*** Opening Recorded information ***

-- ==== Sys2Proof/Certificates/Slice0/Obligations.lean ====
section
/-!
DEFINITION. The statements for the provers: what the commands do, family by family, and what holds of every step.
-/

open Sys2Proof Sys2Proof.Machine

/-- A step runs the command at the front of the queue on the state without it (00_scope.md, 95_what_each_step_holds.md). -/
def Obligations.StepRunsTheFrontCommand : Prop :=
  ∀ (c : Instr) (rest : List Instr) (s : State),
    (s.pending = c :: rest → step s = exec c { s with pending := rest }) ∧ (s.pending = [] → step s = .next s)

/-- What reset leaves, as far as the rules give the values (00_scope.md, 02_control_frame.md, 04_time.md, 06_batten_engine.md, 09_lanes_ridge_peer.md, 10_safety_functions.md, 14_host_interface.md). -/
def Obligations.ResetLeavesTheStatedValues : Prop :=
  State.reset.now = 0 ∧ (∀ id, State.reset.counter id = { value := 0, overflow := false })
    ∧ State.reset.frame.period = 20 ∧ State.reset.frame.number = 0
    ∧ State.reset.time.st = .freeRun ∧ State.reset.time.offset = 0 ∧ State.reset.time.warming = true
    ∧ State.reset.laneA.core.engine.status = 0xFF000000#32 ∧ State.reset.laneB.core.engine.status = 0xFF000000#32
    ∧ (State.reset.laneA.core.engine.fg.m, State.reset.laneA.core.engine.fg.n, State.reset.laneA.core.engine.fg.k) = (1, 1, 1)
    ∧ State.reset.laneA.core.ctl.mode = .standby ∧ State.reset.laneB.core.ctl.mode = .standby
    ∧ State.reset.ridge.health = .healthy ∧ State.reset.peer.duty = .duty
    ∧ State.reset.host.holder = 0 ∧ State.reset.host.sessions = []
    ∧ State.reset.eaves.command.credits = 4096 ∧ State.reset.eaves.reply.credits = 4096
    ∧ State.reset.eaves.event.credits = 8192 ∧ State.reset.eaves.bulkUp.credits = 49152
    ∧ State.reset.eaves.bulkDown.credits = 49152 ∧ State.reset.eaves.tokens = 200000
    ∧ State.reset.safety.su ≠ .run ∧ (∀ c : Chan, ∀ p ∈ (State.reset.safety.chan c).permits, p.on = false)
    ∧ State.reset.pending = []

/-- A Purlin router checks, counts, corrects, discards and forwards flits as R46 and R52 to R58 say (01_architecture.md, R46, R52, R53, R54, R55, R56, R57, R58). -/
def Obligations.PurlinRouterChecksEachFlit : Prop :=
  ∀ (t port hop : Nat) (f : BitVec 128) (err : BitVec 144) (s : State), s.unitHeld 0 = false →
    (64 ≤ port → flitDst f ≤ 0x10 → flitType f = 4 → flitVc f = 0 → flitLen f = 0 →
      (s.purlin.requesters (routeTo hop f) 0).length < 8 →
      (symbolErrors err = 0 → s.Completes (.purlinFlitReceive t port hop true f err 0) [.now, .time, .purlin] fun u =>
        u.purlin.waiting = s.purlin.waiting
            ++ [{ out := routeTo hop f, vc := 0, requester := port, data := f, head := f, last := true }]
          ∧ u.purlin.phase port = .head ∧ u.purlin.delivered = [] ∧ u.purlin.outstanding = s.purlin.outstanding)
      ∧ (symbolErrors err = 1 →
        s.Completes (.purlinFlitReceive t port hop true f err 0) [.now, .time, .purlin, .counters, .toRecorder] fun u =>
          s.Counts u (ctrFlitCorrected port) ∧ u.purlin.phase port = .head
            ∧ u.purlin.waiting = s.purlin.waiting
              ++ [{ out := routeTo hop f, vc := 0, requester := port, data := f, head := f, last := true }]))
    ∧ (∀ g, 64 ≤ port → symbolErrors err = 0 →
      ((0x11 ≤ flitDst f ∨ 6 < flitType f ∨ typeVcAgree (flitType f) (flitVc f) (flitSrc f) = false) ∨ 32 < flitLen f →
        s.Completes (.purlinFlitReceive t port hop true f err g) [.now, .time, .purlin, .counters, .toRecorder] fun u =>
          s.Counts u (ctrPacketDiscarded port) ∧ u.purlin.waiting = s.purlin.waiting
            ∧ u.purlin.phase port =
              (if 32 < flitLen f then .dropToHead else if flitLen f = 0 then .head else .drop (flitLen f)))
      ∧ (flitType f = 1 → flitVc f = 0 → flitLen f ≤ 32 → (flitSrc f = 1 ∨ flitSrc f = 2) → (flitDst f = 3 ∨ flitDst f = 4) →
        s.Completes (.purlinFlitReceive t port hop true f err g) [.now, .time, .purlin, .counters, .toRecorder] fun u =>
          s.Counts u ctrWriteRefused ∧ u.purlin.waiting = s.purlin.waiting))
    ∧ (∀ g, 64 ≤ port → symbolErrors err = 2 →
      s.Completes (.purlinFlitReceive t port hop true f err g) [.now, .time, .purlin, .counters, .toRecorder] (fun u =>
        s.Counts u (ctrFlitUncorrectable port) ∧ u.purlin.waiting = s.purlin.waiting ∧ u.purlin.phase port = .dropToHead)
      ∧ ∀ left out flits, s.purlin.phase port = .payload left out flits →
        s.Completes (.purlinFlitReceive t port hop false f err g) [.now, .time, .purlin, .counters, .toRecorder] fun u =>
          s.Counts u (ctrFlitUncorrectable port) ∧ u.purlin.waiting = s.purlin.waiting
            ∧ u.purlin.phase port = (if left ≤ 1 then .head else .drop (left - 1)))
    ∧ (∀ g, port < 64 → flitType f ≤ 1 → s.purlin.hasSpace port (flitType f) = true → symbolErrors err = 2 →
      s.Completes (.purlinFlitReceive t port hop true f err g) [.now, .time, .purlin, .counters, .toRecorder] fun u =>
        s.Counts u (ctrFlitUncorrectable port) ∧ ∃ o, u.purlin.outstanding = s.purlin.outstanding ++ [o]
          ∧ o.src = flitSrc (withSrc f port) ∧ o.tag = flitTag (withSrc f port) ∧ o.attempts = 1 ∧ o.sentAt = max s.now t)

/-- A Purlin request without reply is repeated once with its TAG, then reported with event 0xA001 (R58). -/
def Obligations.PurlinRequestIsRepeatedOnce : Prop :=
  ∀ (t src tag : Nat) (o : Outstanding) (s : State), s.unitHeld 0 = false →
    s.purlin.outstanding.find? (fun o => o.src = src ∧ o.tag = tag) = some o → o.sentAt + 50000 ≤ max s.now t →
    (∀ h fs, o.attempts = 1 → o.flits = h :: fs → headFault src h = none →
      (s.purlin.requesters o.out (flitVc h)).length < 8 →
      s.Completes (.purlinRequestTimeout t src tag) [.now, .time, .purlin] fun u =>
        u.purlin.waiting = s.purlin.waiting ++ waitFlits o.out src h o.flits
          ∧ u.purlin.outstanding = s.purlin.outstanding.filter (fun x => ¬ (x.src = src ∧ x.tag = tag))
              ++ [{ o with attempts := 2, sentAt := max s.now t }]
          ∧ u.purlin.deviceFaults = s.purlin.deviceFaults)
    ∧ (o.attempts = 2 → s.Completes (.purlinRequestTimeout t src tag) [.now, .time, .purlin, .toRecorder] fun u =>
      u.purlin.outstanding = s.purlin.outstanding.filter (fun x => ¬ (x.src = src ∧ x.tag = tag))
        ∧ u.purlin.deviceFaults = s.purlin.deviceFaults ++ [(o.src, o.dst)] ∧ u.purlin.waiting = s.purlin.waiting
        ∧ s.Tells u 0xA001 [o.src, o.dst])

*** Closing Recorded information ***

The entries above need to be transcribed with no differences at all.

- _Your solution_:
-- ==== Sys2Proof/Certificates/Slice0/Obligations.lean ====
section
/-!
DEFINITION. The statements for the provers: what the commands do, family by family, and what holds of every step.
-/

open Sys2Proof Sys2Proof.Machine

/-- A step runs the command at the front of the queue on the state without it (00_scope.md, 95_what_each_step_holds.md). -/
def Obligations.StepRunsTheFrontCommand : Prop :=
  ∀ (c : Instr) (rest : List Instr) (s : State),
    (s.pending = c :: rest → step s = exec c { s with pending := rest }) ∧ (s.pending = [] → step s = .next s)

/-- What reset leaves, as far as the rules give the values (00_scope.md, 02_control_frame.md, 04_time.md, 06_batten_engine.md, 09_lanes_ridge_peer.md, 10_safety_functions.md, 14_host_interface.md). -/
def Obligations.ResetLeavesTheStatedValues : Prop :=
  State.reset.now = 0 ∧ (∀ id, State.reset.counter id = { value := 0, overflow := false })
    ∧ State.reset.frame.period = 20 ∧ State.reset.frame.number = 0
    ∧ State.reset.time.st = .freeRun ∧ State.reset.time.offset = 0 ∧ State.reset.time.warming = true
    ∧ State.reset.laneA.core.engine.status = 0xFF000000#32 ∧ State.reset.laneB.core.engine.status = 0xFF000000#32
    ∧ (State.reset.laneA.core.engine.fg.m, State.reset.laneA.core.engine.fg.n, State.reset.laneA.core.engine.fg.k) = (1, 1, 1)
    ∧ State.reset.laneA.core.ctl.mode = .standby ∧ State.reset.laneB.core.ctl.mode = .standby
    ∧ State.reset.ridge.health = .healthy ∧ State.reset.peer.duty = .duty
    ∧ State.reset.host.holder = 0 ∧ State.reset.host.sessions = []
    ∧ State.reset.eaves.command.credits = 4096 ∧ State.reset.eaves.reply.credits = 4096
    ∧ State.reset.eaves.event.credits = 8192 ∧ State.reset.eaves.bulkUp.credits = 49152
    ∧ State.reset.eaves.bulkDown.credits = 49152 ∧ State.reset.eaves.tokens = 200000
    ∧ State.reset.safety.su ≠ .run ∧ (∀ c : Chan, ∀ p ∈ (State.reset.safety.chan c).permits, p.on = false)
    ∧ State.reset.pending = []

/-- A Purlin router checks, counts, corrects, discards and forwards flits as R46 and R52 to R58 say (01_architecture.md, R46, R52, R53, R54, R55, R56, R57, R58). -/
def Obligations.PurlinRouterChecksEachFlit : Prop :=
  ∀ (t port hop : Nat) (f : BitVec 128) (err : BitVec 144) (s : State), s.unitHeld 0 = false →
    (64 ≤ port → flitDst f ≤ 0x10 → flitType f = 4 → flitVc f = 0 → flitLen f = 0 →
      (s.purlin.requesters (routeTo hop f) 0).length < 8 →
      (symbolErrors err = 0 → s.Completes (.purlinFlitReceive t port hop true f err 0) [.now, .time, .purlin] fun u =>
        u.purlin.waiting = s.purlin.waiting
            ++ [{ out := routeTo hop f, vc := 0, requester := port, data := f, head := f, last := true }]
          ∧ u.purlin.phase port = .head ∧ u.purlin.delivered = [] ∧ u.purlin.outstanding = s.purlin.outstanding)
      ∧ (symbolErrors err = 1 →
        s.Completes (.purlinFlitReceive t port hop true f err 0) [.now, .time, .purlin, .counters, .toRecorder] fun u =>
          s.Counts u (ctrFlitCorrected port) ∧ u.purlin.phase port = .head
            ∧ u.purlin.waiting = s.purlin.waiting
              ++ [{ out := routeTo hop f, vc := 0, requester := port, data := f, head := f, last := true }]))
    ∧ (∀ g, 64 ≤ port → symbolErrors err = 0 →
      ((0x11 ≤ flitDst f ∨ 6 < flitType f ∨ typeVcAgree (flitType f) (flitVc f) (flitSrc f) = false) ∨ 32 < flitLen f →
        s.Completes (.purlinFlitReceive t port hop true f err g) [.now, .time, .purlin, .counters, .toRecorder] fun u =>
          s.Counts u (ctrPacketDiscarded port) ∧ u.purlin.waiting = s.purlin.waiting
            ∧ u.purlin.phase port =
              (if 32 < flitLen f then .dropToHead else if flitLen f = 0 then .head else .drop (flitLen f)))
      ∧ (flitType f = 1 → flitVc f = 0 → flitLen f ≤ 32 → (flitSrc f = 1 ∨ flitSrc f = 2) → (flitDst f = 3 ∨ flitDst f = 4) →
        s.Completes (.purlinFlitReceive t port hop true f err g) [.now, .time, .purlin, .counters, .toRecorder] fun u =>
          s.Counts u ctrWriteRefused ∧ u.purlin.waiting = s.purlin.waiting))
    ∧ (∀ g, 64 ≤ port → symbolErrors err = 2 →
      s.Completes (.purlinFlitReceive t port hop true f err g) [.now, .time, .purlin, .counters, .toRecorder] (fun u =>
        s.Counts u (ctrFlitUncorrectable port) ∧ u.purlin.waiting = s.purlin.waiting ∧ u.purlin.phase port = .dropToHead)
      ∧ ∀ left out flits, s.purlin.phase port = .payload left out flits →
        s.Completes (.purlinFlitReceive t port hop false f err g) [.now, .time, .purlin, .counters, .toRecorder] fun u =>
          s.Counts u (ctrFlitUncorrectable port) ∧ u.purlin.waiting = s.purlin.waiting
            ∧ u.purlin.phase port = (if left ≤ 1 then .head else .drop (left - 1)))
    ∧ (∀ g, port < 64 → flitType f ≤ 1 → s.purlin.hasSpace port (flitType f) = true → symbolErrors err = 2 →
      s.Completes (.purlinFlitReceive t port hop true f err g) [.now, .time, .purlin, .counters, .toRecorder] fun u =>
        s.Counts u (ctrFlitUncorrectable port) ∧ ∃ o, u.purlin.outstanding = s.purlin.outstanding ++ [o]
          ∧ o.src = flitSrc (withSrc f port) ∧ o.tag = flitTag (withSrc f port) ∧ o.attempts = 1 ∧ o.sentAt = max s.now t)

/-- A Purlin request without reply is repeated once with its TAG, then reported with event 0xA001 (R58). -/
def Obligations.PurlinRequestIsRepeatedOnce : Prop :=
  ∀ (t src tag : Nat) (o : Outstanding) (s : State), s.unitHeld 0 = false →
    s.purlin.outstanding.find? (fun o => o.src = src ∧ o.tag = tag) = some o → o.sentAt + 50000 ≤ max s.now t →
    (∀ h fs, o.attempts = 1 → o.flits = h :: fs → headFault src h = none →
      (s.purlin.requesters o.out (flitVc h)).length < 8 →
      s.Completes (.purlinRequestTimeout t src tag) [.now, .time, .purlin] fun u =>
        u.purlin.waiting = s.purlin.waiting ++ waitFlits o.out src h o.flits
          ∧ u.purlin.outstanding = s.purlin.outstanding.filter (fun x => ¬ (x.src = src ∧ x.tag = tag))
              ++ [{ o with attempts := 2, sentAt := max s.now t }]
          ∧ u.purlin.deviceFaults = s.purlin.deviceFaults)
    ∧ (o.attempts = 2 → s.Completes (.purlinRequestTimeout t src tag) [.now, .time, .purlin, .toRecorder] fun u =>
      u.purlin.outstanding = s.purlin.outstanding.filter (fun x => ¬ (x.src = src ∧ x.tag = tag))
        ∧ u.purlin.deviceFaults = s.purlin.deviceFaults ++ [(o.src, o.dst)] ∧ u.purlin.waiting = s.purlin.waiting
        ∧ s.Tells u 0xA001 [o.src, o.dst])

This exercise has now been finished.